Grandma Mermaids (The Florida Sisterhood)

Thou rememberest since
Once I sat upon a promontory,
And heard a mermaid on a dolphin’s back
Uttering such dulcet and harmonious breath
That the rude sea grew civil at her song,
And certain stars shot madly from their spheres,
To hear the sea-maid’s music?
-Midsummer’s Night Dream

I freely admit I have a fascination with mermaids that goes beyond the ordinary. I have no idea if I believe in them or not, but I want to believe. (I feel the same way about the Skunk Ape, so maybe it’s a Florida thing. I believe in Skink, too, but that’s another blog post entirely.)

When you couple that fascination with my obsession with Floridana tourism, it’s really not  shocking that I managed to wriggle my way backstage to meet the Weeki Wachee mermaids.
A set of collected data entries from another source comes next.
-- ==== Sys2Proof/Laws/PerInstr.lean ====
section
/-! SUPPORT. Statements made instruction by instruction. The family `EncodedRow`: the word the encoder writes lies in the row
of the opcode map (30_encoding.md R85) that carries the instruction's own mnemonic; an event's word goes to its event port. -/

namespace Sys2Proof.Laws

/-- The encoder's word is a command word in the instruction's own row of the opcode map, or a word at the event port the
instruction belongs to (30_encoding.md R80, R85). -/
def EncodedRow.Statement (i : Instr) : Prop :=
  match encode i with
  | .cmd w => ∃ r ∈ opcodeMap, r.mnemonic = i.mnemonic ∧ r.selects w = true
  | .adc _ => i.mnemonic = "ADCDONE"
  | .tick => i.mnemonic = "HKTICK"

/-- A word with given fields lies in a row if each field does. -/
theorem selects_fields (r : OpcodeRow) (op ix : BitVec 4) (d : BitVec 16)
    (hop : op &&& r.mask.extractLsb' 20 4 = r.pattern.extractLsb' 20 4)
    (hix : ix &&& r.mask.extractLsb' 16 4 = r.pattern.extractLsb' 16 4)
    (hd : d &&& r.mask.extractLsb' 0 16 = r.pattern.extractLsb' 0 16) : r.selects (op ++ ix ++ d) = true := by
  have key : (op ++ ix ++ d) &&& r.mask = r.pattern := by
    apply BitVec.eq_of_getLsbD_eq
    intro i hi
    simp only [BitVec.getLsbD_and, BitVec.getLsbD_append]
    by_cases h1 : i < 16
    · have := congrArg (fun x => x.getLsbD i) hd
      simpa [h1] using this
    · by_cases h2 : i - 16 < 4
      · have := congrArg (fun x => x.getLsbD (i - 16)) hix
        have e : 16 + (i - 16) = i := by omega
        simpa [h1, h2, e] using this
      · have h3 : i - 16 - 4 < 4 := by omega
        have := congrArg (fun x => x.getLsbD (i - 16 - 4)) hop
        have e : 20 + (i - 16 - 4) = i := by omega
        simpa [h1, h2, h3, e] using this
  simp [OpcodeRow.selects, key]

theorem EncodedRow.nop : EncodedRow.Statement .nop := by
  refine ⟨⟨"NOP", 0x000000, 0xFFFFFF⟩, by simp [opcodeMap], rfl, selects_fields _ _ _ _ ?_ ?_ ?_⟩ <;> decide

theorem EncodedRow.toggle (k : BitVec 4) : EncodedRow.Statement (.toggle k) := by
  refine ⟨⟨"TOGGLE", 0x100000, 0xF0FFFF⟩, by simp [opcodeMap], rfl, selects_fields _ _ _ _ ?_ ?_ ?_⟩ <;>
    revert k <;> decide +kernel

theorem EncodedRow.recall (b : BitVec 4) : EncodedRow.Statement (.recall b) := by
  refine ⟨⟨"RECALL", 0x200000, 0xF0FFFF⟩, by simp [opcodeMap], rfl, selects_fields _ _ _ _ ?_ ?_ ?_⟩ <;>
    revert b <;> decide +kernel

theorem EncodedRow.savebank (b : BitVec 4) : EncodedRow.Statement (.savebank b) := by
  refine ⟨⟨"SAVEBANK", 0x300000, 0xF0FFFF⟩, by simp [opcodeMap], rfl, selects_fields _ _ _ _ ?_ ?_ ?_⟩ <;>
    revert b <;> decide +kernel

theorem EncodedRow.setscale (v : BitVec 16) : EncodedRow.Statement (.setscale v) := by
  refine ⟨⟨"SETSCALE", 0x400000, 0xFF0000⟩, by simp [opcodeMap], rfl, selects_fields _ _ _ _ ?_ ?_ ?_⟩
  · decide
  · decide
  · simp

theorem EncodedRow.setgli (i : BitVec 4) : EncodedRow.Statement (.setgli i) := by
  refine ⟨⟨"SETGLI", 0x410000, 0xFFFFF0⟩, by simp [opcodeMap], rfl, selects_fields _ _ _ _ ?_ ?_ ?_⟩ <;>
    revert i <;> decide +kernel

theorem EncodedRow.setrot (r : BitVec 4) : EncodedRow.Statement (.setrot r) := by
  refine ⟨⟨"SETROT", 0x420000, 0xFFFFF0⟩, by simp [opcodeMap], rfl, selects_fields _ _ _ _ ?_ ?_ ?_⟩ <;>
    revert r <;> decide +kernel

theorem EncodedRow.settrg (v : BitVec 8) : EncodedRow.Statement (.settrg v) := by
  refine ⟨⟨"SETTRG", 0x430000, 0xFFFF00⟩, by simp [opcodeMap], rfl, selects_fields _ _ _ _ ?_ ?_ ?_⟩ <;>
    revert v <;> decide +kernel

theorem EncodedRow.settrc (v : BitVec 8) : EncodedRow.Statement (.settrc v) := by
  refine ⟨⟨"SETTRC", 0x440000, 0xFFFF00⟩, by simp [opcodeMap], rfl, selects_fields _ _ _ _ ?_ ?_ ?_⟩ <;>
    revert v <;> decide +kernel

theorem EncodedRow.setofg (v : BitVec 8) : EncodedRow.Statement (.setofg v) := by
  refine ⟨⟨"SETOFG", 0x450000, 0xFFFF00⟩, by simp [opcodeMap], rfl, selects_fields _ _ _ _ ?_ ?_ ?_⟩ <;>
    revert v <;> decide +kernel

theorem EncodedRow.setofc (v : BitVec 8) : EncodedRow.Statement (.setofc v) := by
  refine ⟨⟨"SETOFC", 0x460000, 0xFFFF00⟩, by simp [opcodeMap], rfl, selects_fields _ _ _ _ ?_ ?_ ?_⟩ <;>
    revert v <;> decide +kernel

theorem EncodedRow.setleg (f : Bool) : EncodedRow.Statement (.setleg f) := by
  refine ⟨⟨"SETLEG", 0x470000, 0xFFFFFE⟩, by simp [opcodeMap], rfl, selects_fields _ _ _ _ ?_ ?_ ?_⟩ <;>
    revert f <;> decide +kernel

theorem EncodedRow.setqm (m : BitVec 2) : EncodedRow.Statement (.setqm m) := by
  refine ⟨⟨"SETQM", 0x480000, 0xFFFFFC⟩, by simp [opcodeMap], rfl, selects_fields _ _ _ _ ?_ ?_ ?_⟩ <;>
    revert m <;> decide +kernel

theorem EncodedRow.settds (d : BitVec 4) : EncodedRow.Statement (.settds d) := by
  refine ⟨⟨"SETTDS", 0x490000, 0xFFFFF0⟩, by simp [opcodeMap], rfl, selects_fields _ _ _ _ ?_ ?_ ?_⟩ <;>
    revert d <;> decide +kernel

theorem EncodedRow.setauxm (a : Aux) (m : BitVec 8) : EncodedRow.Statement (.setauxm a m) := by
  refine ⟨⟨"SETAUXM", 0x500000, 0xFEFF00⟩, by simp [opcodeMap], rfl, selects_fields _ _ _ _ ?_ ?_ ?_⟩ <;>
    revert m <;> cases a <;> decide +kernel

theorem EncodedRow.kbdoff : EncodedRow.Statement .kbdoff := by
  refine ⟨⟨"KBDOFF", 0x600000, 0xFFFFFF⟩, by simp [opcodeMap], rfl, selects_fields _ _ _ _ ?_ ?_ ?_⟩ <;> decide

theorem EncodedRow.kbdon : EncodedRow.Statement .kbdon := by
  refine ⟨⟨"KBDON", 0x610000, 0xFFFFFF⟩, by simp [opcodeMap], rfl, selects_fields _ _ _ _ ?_ ?_ ?_⟩ <;> decide

theorem EncodedRow.kbdnote (o : BitVec 4) (n : BitVec 4) : EncodedRow.Statement (.kbdnote o n) := by
  refine ⟨⟨"KBDNOTE", 0x620000, 0xFFFF00⟩, by simp [opcodeMap], rfl, selects_fields _ _ _ _ ?_ ?_ ?_⟩ <;>
    revert o n <;> decide +kernel

theorem EncodedRow.trigedge (c : Chan) : EncodedRow.Statement (.trigedge c) := by
  refine ⟨⟨"TRIGEDGE", 0x700000, 0xFEFFFF⟩, by simp [opcodeMap], rfl, selects_fields _ _ _ _ ?_ ?_ ?_⟩ <;>
    cases c <;> decide +kernel

theorem EncodedRow.hret : EncodedRow.Statement .hret := by
  refine ⟨⟨"HRET", 0x800000, 0xFFFFFF⟩, by simp [opcodeMap], rfl, selects_fields _ _ _ _ ?_ ?_ ?_⟩ <;> decide

theorem EncodedRow.commit : EncodedRow.Statement .commit := by
  refine ⟨⟨"COMMIT", 0x900000, 0xFFFFFF⟩, by simp [opcodeMap], rfl, selects_fields _ _ _ _ ?_ ?_ ?_⟩ <;> decide

theorem EncodedRow.start : EncodedRow.Statement .start := by
  refine ⟨⟨"START", 0xA00000, 0xFFFFFF⟩, by simp [opcodeMap], rfl, selects_fields _ _ _ _ ?_ ?_ ?_⟩ <;> decide

theorem EncodedRow.cfgdef : EncodedRow.Statement .cfgdef := by
  refine ⟨⟨"CFGDEF", 0xB00000, 0xFFFFFF⟩, by simp [opcodeMap], rfl, selects_fields _ _ _ _ ?_ ?_ ?_⟩ <;> decide

theorem EncodedRow.rdreg (addr : BitVec 8) : EncodedRow.Statement (.rdreg addr) := by
  refine ⟨⟨"RDREG", 0xC00000, 0xFFFF00⟩, by simp [opcodeMap], rfl, selects_fields _ _ _ _ ?_ ?_ ?_⟩ <;>
    revert addr <;> decide +kernel

theorem EncodedRow.adcdone (t1 t0 : Bool) (raw : BitVec 10) : EncodedRow.Statement (.adcdone t1 t0 raw) := rfl

theorem EncodedRow.hktick : EncodedRow.Statement .hktick := rfl

end Sys2Proof.Laws
end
Of course, Because This Is Florida (thank you, Campbell McGrath), it isn’t enough to have a city of live mermaids. No, we do it one better – in addition to the regular, garden-variety mermaids who exude youth and fitness, Because This Is Florida we have a former mermaids show.

If the idea of older mermaids, battle-scarred with wrinkles and weight, doesn’t appeal to you, well, I beg your indulgence, although I understand: These ladies are not today’s lithe young sirens. As one Former puts it (that’s how I think of them, the Formers and the Currents), they are “Grandma Mermaids.” The eldest of them lived in Indian Rocks Beach retired from the Former show in her 80th year because, as the Formers put it, “the drive got to be too much.”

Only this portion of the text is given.